Belos: Scaling with small initial residual norm

[cgcgcg]

Question

@trilinos/belos

Situation: We're using a Krylov solver to solve a time-dependent problem. The tolerance gets scaled by the initial residual norm in each time step. Since the time-dependent problem has some ramp-up phase, for some time steps the initial residual is really small, but non-zero. Effectively, this means that the tolerance after scaling can be way below machine tolerance, and bad things happen.

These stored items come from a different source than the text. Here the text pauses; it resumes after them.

-- ==== Sys2Proof/Machine/PowerOps.lean ====
section
/-!
DEFINITION. Power domains going dark and coming up (R340, R341, R344-R346), and the parts of NAP (R349, R350) and of STANDBY (R353) that
do not concern Elvuk's commands.
-/

namespace Sys2Proof.Machine

/-! ### Domains -/

/-- The stage core of a domain code 2-9. -/
def domCore (code : Fin 32) : Option Core := if h : 2 ≤ code.val ∧ code.val < 10 then some ⟨code.val - 2, by omega⟩ else none

/-- The SRAM bank of a domain code 16-31. -/
def domBank (code : Fin 32) : Option (Fin 16) := if h : 16 ≤ code.val then some ⟨code.val - 16, by omega⟩ else none

/-- The domain code of a stage core. -/
def coreDom (c : Core) : Fin 32 := ⟨2 + c.val, by omega⟩

/-- Whether a domain is up: for a bank, ON (R340). -/
def domIsUp (s : State) (code : Fin 32) : Bool :=
  match domBank code with
  | some b => s.pwr.sram[b] = 2
  | none => s.pwr.dom.getLsbD code.val

/-- Whether a variant has a domain (R340). -/
def domPresent (v : Variant) (code : Fin 32) : Bool :=
  match domCore code, domBank code with
  | some c, _ => decide (c.val < coreCount v)
  | _, some b => decide (b.val < bankCount v)
  | _, _ => if code.val = 13 then hasStat v else decide (code.val < 13)

def setDrain (s : State) (code : Fin 32) (on : Bool) : State :=
  let bit : BitVec 32 := BitVec.ofNat 32 (2 ^ code.val)
  { s with pwr := { s.pwr with drain := if on then s.pwr.drain ||| bit else s.pwr.drain &&& ~~~bit } }

def setDom (s : State) (code : Fin 32) (on : Bool) : State :=
  let bit : BitVec 16 := BitVec.ofNat 16 (2 ^ code.val)
  { s with pwr := { s.pwr with dom := if on then s.pwr.dom ||| bit else s.pwr.dom &&& ~~~bit } }

def setBank (s : State) (b : Fin 16) (v : BitVec 2) : State := { s with pwr := { s.pwr with sram := putV s.pwr.sram b v } }

/-- The domain that the target of an address lies in (R340), none outside a domain that can go dark. -/
def targetDomain (a : Nat) : Option (Fin 32) :=
  match regionOf a with
  | .sram b => some ⟨16 + b.val, by omega⟩
  | .clsAlias n => some (coreDom n)
  | .flash .. => some 10
  | .dataFlash => some 10
  | .periph blk _ => (blockAt blk).map fun b => ⟨b.domain.val, by omega⟩
  | _ => none

/-- Whether a transaction is for a target in a domain, or from its core. -/
def txnIn (code : Fin 32) (t : Txn) : Bool :=
  targetDomain t.addr.toNat = some code || (match domCore code with | some c => decide (t.m = coreM c) | none => false)

/-- The transactions that the domain's targets have accepted, or that its core has in flight, complete (R344 order 3). -/
def finishTxns : Nat → State → Fin 32 → State
  | 0, s, _ => s
  | fuel + 1, s, code =>
    match s.fab.accepted.find? fun p => txnIn code p.1.t with
    | none => s
    | some p => finishTxns fuel (txnDo { s with fab := { s.fab with accepted := s.fab.accepted.erase p } } p.1 p.2) code

/-- A core stops for good (R345 order 1, R503 orders 2-4): its store buffer is performed, a QPUT on its way is decided whole without
it, what its held accesses answer is discarded, and its crypto job ends. -/
def coreStop (s : State) (c : Core) (result : BitVec 4) : State :=
  let s := allocWithdraw s c
  let s := sbFlush s.cores[c].sb.length s c
  let sec := s.cores[c].world
  let s := { s with
    cue := { s.cue with held := s.cue.held.filterMap fun x => match x with
      | .qput d _ q h _ _ => if d = c then some (.lost c sec q h) else some x
      | .qget d .. => if d = c then none else some x
      | _ => some x }
    fab := { s.fab with blocked := s.fab.blocked.map fun b => if b.core = some c then { b with core := none } else b } }
  cryDropOwner s (coreM c) result

/-- The drain of a domain begins (R344 orders 1-3, R345). -/
def drainStart (s : State) (code : Fin 32) : State :=
  let s := finishTxns s.fab.accepted.length s code
  let s := setDrain s code true
  match domCore code with
  | some c => (coreStop s c 7).updCore c fun k => { k with run := if k.run = .check then .check else .off }
  | none => s

/-- The leave requesters of the units of a domain (R355). -/
def domReqs (code : Fin 32) : List (Fin 41) :=
  if code.val = 11 then [29, 30, 31]
  else if code.val = 12 then [17, 18, 19, 20, 21, 22, 23, 24, 25, 26, 27, 28]
  else if code.val = 13 then [32]
  else []

/-- Every listen slot of a core is unbound (R345 order 6, R503 order 5). -/
def unbindAll (s : State) (c : Core) : State := (List.finRange 8).foldl (fun s n => lsnUnbind s (coreM c) n) s

/-- What a core leaves behind when its domain goes dark: OWNED buffers free, binds and claims removed, handles released, its requests
at the fabric withdrawn, its registers and CLS lost (R345, R346). -/
def coreDark (s : State) (c : Core) : State :=
  let s := poolDropAll s fun t => t.st = 1 && decide (t.owner.toNat = c.val)
  let s := keyDropOwner (unbindAll s c) c
  let s := { s with fab := { s.fab with waiting := s.fab.waiting.filter fun q => q.t.m ≠ coreM c } }
  resetCore s c

/-- The registers of the units of a domain at their reset values (R346). -/
def domReset (s : State) (code : Fin 32) : State :=
  match code.val with
  | 10 => { s with flc := { wcount := s.flc.wcount } }
  | 11 => { s with lane := Vector.replicate 24 {}, laneBlk := {} }
  | 12 => { s with adc := Vector.replicate 4 {}, spd := Vector.replicate 8 {} }
  | 13 => { s with stat := {} }
  | _ => s

/-- A domain is cut (R344 orders 4-6): leave returned, registers and contents lost or, for a bank told so, retained, DARK_DONE set. A domain
that a HELD send asked for meanwhile is brought up again (R176). -/
def domainDarken (s : State) (code : Fin 32) : State :=
  let s := (domReqs code).foldl leaveRelease s
  let s := setDrain s code false
  let s := match domBank code with
    | some b =>
      if s.pwr.toRetain.contains b then setBank { s with pwr := { s.pwr with toRetain := s.pwr.toRetain.erase b } } b 1
      else (setBank s b 0).wipe (0x10000000 + b.val * 0x20000) (0x10000000 + (b.val + 1) * 0x20000)
    | none => setDom (domReset s code) code false
  let s := match domCore code with | some c => coreDark s c | none => s
  let s := { s with pwr := { s.pwr with evt := s.pwr.evt.raise 0 } }
  let s := if s.pwr.heldUp.contains code && s.pwr.mode = .run && s.pwr.entering.isNone then heldAsk s code else s
  cueSettle s

/-- Whether a flash operation, or one of Elvuk's commands that has started, holds FLASH (R236, R347). -/
def flashUsed (s : State) : Bool := s.flc.busy.isSome || s.elv.jobs.any fun j => flashCodes.contains j.code
where flashCodes : List Nat := [0x0201, 0x0202, 0x0203, 0x0204, 0x0205, 0x0304, 0x0305]

/-- Whether the cut of a draining domain can come: nothing of the domain is on its way any more. -/
def cutReady (s : State) (code : Fin 32) : Bool :=
  s.pwr.drain.getLsbD code.val && s.pwr.mode = .run && !(code.val = 10 && flashUsed s) &&
    (match domCore code with | some c => s.cores[c].run ≠ .check | none => true)

/-- A core starts at the image entry with the state of R100 (R346). With no image booted the entry reads 0. -/
def coreStart (s : State) (c : Core) : State := s.updCore c fun k => { k with run := .running, pc := s.boot.entry, stepTb := s.now }

/-- A domain that comes up is up (R341, R346): a bank that was OFF holds zeros, a core starts and its inrush leave returns. -/
def domainUp (s : State) (code : Fin 32) : State :=
  let s := { s with pwr := { s.pwr with coming := s.pwr.coming.filter (· ≠ code), heldUp := s.pwr.heldUp.filter (· ≠ code) } }
  match domBank code, domCore code with
  | some b, _ => setBank s b 2
  | _, some c =>
    let s := setDom s code true
    leaveRelease (coreStart { s with pwr := { s.pwr with retry := putV s.pwr.retry c none } } c) (rCore c)
  | _, _ => setDom s code true

/-! ### NAP (R349, R350) -/

/-- A bank that holds any part of the descriptor table, of the table that a TABLE is copying to, or of the pool (R165, R200). -/
def bankPinned (s : State) (b : Fin 16) : Bool :=
  let lo := 0x10000000 + b.val * 0x20000
  overlaps lo 0x20000 s.cue.tbase.toNat (8 * 2 ^ s.cue.k) || tableMeets s lo 0x20000 ||
    overlaps lo 0x20000 s.pool.base.toNat (64 * poolCount s.pool)

/-- Every core that is up has stopped (R349 order 3). -/
def napStill (s : State) : Bool := (List.finRange 8).all fun c => !coreUp s c || s.cores[c].stopped

/-- The cores stop, each at a word boundary and with its store buffer drained (R349 order 3). -/
def napCores (s : State) : State :=
  (List.finRange 8).foldl (fun s c =>
    if coreUp s c && !coreInWord s c then (sbFlush s.cores[c].sb.length s c).updCore c fun k => { k with stopped := true } else s) s

/-- The units pause (R349 order 4): lanes in their SAFE output state with their programs stopped, converters after the conversion in progress.
A CONTINUOUS scan restarts at resumption. Their leave is kept. -/
def napUnits (s : State) : State :=
  let s := (List.finRange 4).foldl adcCalAbort s
  { s with
    pwr := { s.pwr with mode := .napUnits }
    lane := s.lane.map fun l =>
      let l := { l with asked := false }
      if l.st = 2 then { l with st := 4, seqrun := false, swait := none, high := 0, pdmOut := false } else l
    adc := s.adc.map fun k => { k with scan := none, reqs := [], kpdReq := false, startWait := k.trig = 3 && k.scan.isSome } }

/-- The banks that were ON go to RETAIN, all but those in use for messages, and LCLK stops (R349 order 5). -/
def napBanks (s : State) : State :=
  let bs := (List.finRange 16).filter fun b => s.pwr.sram[b] = 2 && !s.pwr.drain.getLsbD (16 + b.val) && !bankPinned s b
  let s := bs.foldl (fun s b => setBank s b 1) s
  { s with pwr := { s.pwr with mode := .napBanks, napBanks := bs, stillAt := s.now } }

/-- A pending alarm wakes the device at once after its next entry (R351). -/
def alarmAtEntry (s : State) : State :=
  if s.pwr.alarmPending && s.pwr.wakeMask.getLsbD 0 then { s with pwr := { s.pwr with wakes := s.pwr.wakes ++ [1] } } else s

/-- VDDC is lowered (R349 order 6): VSET takes the code of NAP_MV. Without the regulator's acknowledge it stays as it is (R362). -/
def napLower (s : State) (nack : Bool) : State :=
  let lost : Bool := vsetI2c s && nack
  let s := { s with pwr := { s.pwr with mode := .nap, entering := none, napVset := s.pwr.vset
                                        vset := if lost then s.pwr.vset else some (BitVec.ofNat 16 (vsetCode s (napMv s)))
                                        evt := if lost then s.pwr.evt.raise 2 else s.pwr.evt } }
  alarmAtEntry { s with elv := { s.elv with nap := none } }

/-- The entry into NAP can go on: Elvuk's commands have completed, and no wake has abandoned it (R349 order 2, R350). -/
def napReady (s : State) : Bool :=
  s.pwr.entering = some .nap && s.pwr.wakes.isEmpty && s.elv.jobs.isEmpty && s.flc.busy.isNone

/-- The next of orders 3 to 5 of R349. -/
def napGo (s : State) : State :=
  if !napReady s then s
  else match s.pwr.mode with
    | .run => if napStill s then napUnits s else napCores s
    | .napUnits => napBanks s
    | _ => s

/-- NAP is entered (R349 orders 3 to 6, as far as they are still to be made): each core must come to a word boundary first, and a supply below
0.90 V waits for the end of an OTP operation (R361, R362). -/
def napEnter (s : State) (nack : Bool) : State :=
  let s := if s.pwr.mode = .run then napCores s else s
  if !napStill s then s
  else
    let s := if s.pwr.mode = .run then napUnits s else s
    let s := if s.pwr.mode = .napUnits then napBanks s else s
    if s.otp.busy.isSome && decide (napMv s < 900) then s else napLower s nack

/-- A wake is recorded (R350 order 1, R351, R352). An alarm is spent once it has woken the device. -/
def wakeNote (s : State) (reason : BitVec 4) (early : Bool) : State :=
  { s with pwr := { s.pwr with reason := reason.setWidth 16, early := early, wakes := []
                               alarmArmed := if reason = 1 then false else s.pwr.alarmArmed
                               alarmPending := if reason = 1 then false else s.pwr.alarmPending } }

/-- The WAKE event (R220, R352). -/
def wakeEvent (s : State) : State := linkEvent s 0x8003 (leBytes 2 s.pwr.reason.toNat)

/-- The domains that HELD sends wait for are asked for (R350), but one that still drains after its cut (R344). -/
def heldUpAsk (s : State) : State := s.pwr.heldUp.foldl (fun s code => if s.pwr.drain.getLsbD code.val then s else heldAsk s code) s

/-- A core that stopped for NAP resumes, with its count of R502 from now. -/
def CoreState.resumed (k : CoreState) (now : Nat) : CoreState := if k.stopped then { k with stopped := false, stepTb := now } else k

/-- What LCLK times in a lane stands for as long as LCLK stood (R349, R396). -/
def Lane.resumed (l : Lane) (d : Nat) : Lane := { l with edge := l.edge + d, runAt := l.runAt + d, frame := l.frame.map (· + d) }

/-- What the entry into NAP has done is undone (R350 orders 2-5): VSET and the banks as they were, the cores and the converters go on. -/
def napResume (s : State) : State :=
  let mode : PowerMode := s.pwr.mode
  let s := { s with pwr := { s.pwr with mode := .run, entering := none
                                        vset := if mode = PowerMode.nap then s.pwr.napVset else s.pwr.vset
                                        napVset := none } }
  let s := s.pwr.napBanks.foldl (fun s b => if s.pwr.sram[b] = 1 then setBank s b 2 else s) s
  let s := { s with pwr := { s.pwr with napBanks := [] }, cores := s.cores.map fun k => k.resumed s.now, elv := { s.elv with nap := none } }
  let s := if mode = PowerMode.nap || mode = PowerMode.napBanks then { s with lane := s.lane.map fun l => l.resumed (s.now - s.pwr.stillAt) } else s
  if mode = PowerMode.run then s
  else (List.finRange 4).foldl (fun s a => adcNext (if s.adc[a].startWait then adcScanStart (updAdc s a fun k => { k with startWait := false }) a else s) a) s

/-- A wake ends NAP, or abandons its entry (R350). -/
def napLeave (s : State) (reason : BitVec 4) : State := heldUpAsk (wakeEvent (napResume (wakeNote s reason false)))

/-- The output pin VCEN, which asks for VDDC: low in STANDBY alone (R342, R343). -/
def vcen (s : State) : Bool := s.pwr.mode ≠ .standby

/-! ### RTC alarm (R351) -/

/-- The alarm falls due: it wakes the device, or stays pending. -/
def alarmDue (s : State) : State :=
  if !s.pwr.alarmArmed || s.time.rtc / 32768 < s.pwr.alarm.toNat then s
  else
    let s := { s with pwr := { s.pwr with alarmArmed := false } }
    if (s.pwr.mode ≠ .run || s.pwr.entering.isSome) && s.pwr.wakeMask.getLsbD 0 then wakeBy s 1
    else { s with pwr := { s.pwr with alarmPending := true } }

end Sys2Proof.Machine
end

I'm wondering if there should be a check to see if tolerance*scaling is below machine epsilon, and option to adjust the tolerance in that case.

[vbrunini]

We're also interested in this for Sierra.

[csiefer2]

Can do this with the existing composite convergence criterion for Belos?

[cgcgcg]

I'd think so. So instead of maxIterTest or convTest(tolerance), we'd use maxIterTest or convTest(tolerance) or convTest(machineEps)?

[cgcgcg]

I'm just worried about users that like to set convergence criteria of 1e-100, in the hope that this somehow gives them a better solution. This would definitely change their runs.

[hkthorn]

I would not do this by default. This would have to be an option for applications to enable.

[dridzal]

@cgcgcg , what's wrong with having an absolute convergence tolerance of 1e-100 if the effective relative tolerance is 1e-10? Are you referring to relative tolerances of 1e-100 (which, I agree, are not wise, unless we are working with arbitrary-precision arithmetic)? In any case, the linear solvers should be scale invariant. Otherwise, our nonlinear solver and optimization stack is in big trouble. On a separate note, we have also observed inconsistent iteration numbers during the ramp-up phase for a transient code that's a derivative of miniEM, but we can trace this behavior back to using a mixture of relative and absolute convergence criteria in subsolvers.

[cgcgcg]

@dridzal Yes, relative tolerance of 1e-100.

[dridzal]

Agreed, there should probably be some default safeguard, tied to the epsilon given by working precision (to support multiprecision applications).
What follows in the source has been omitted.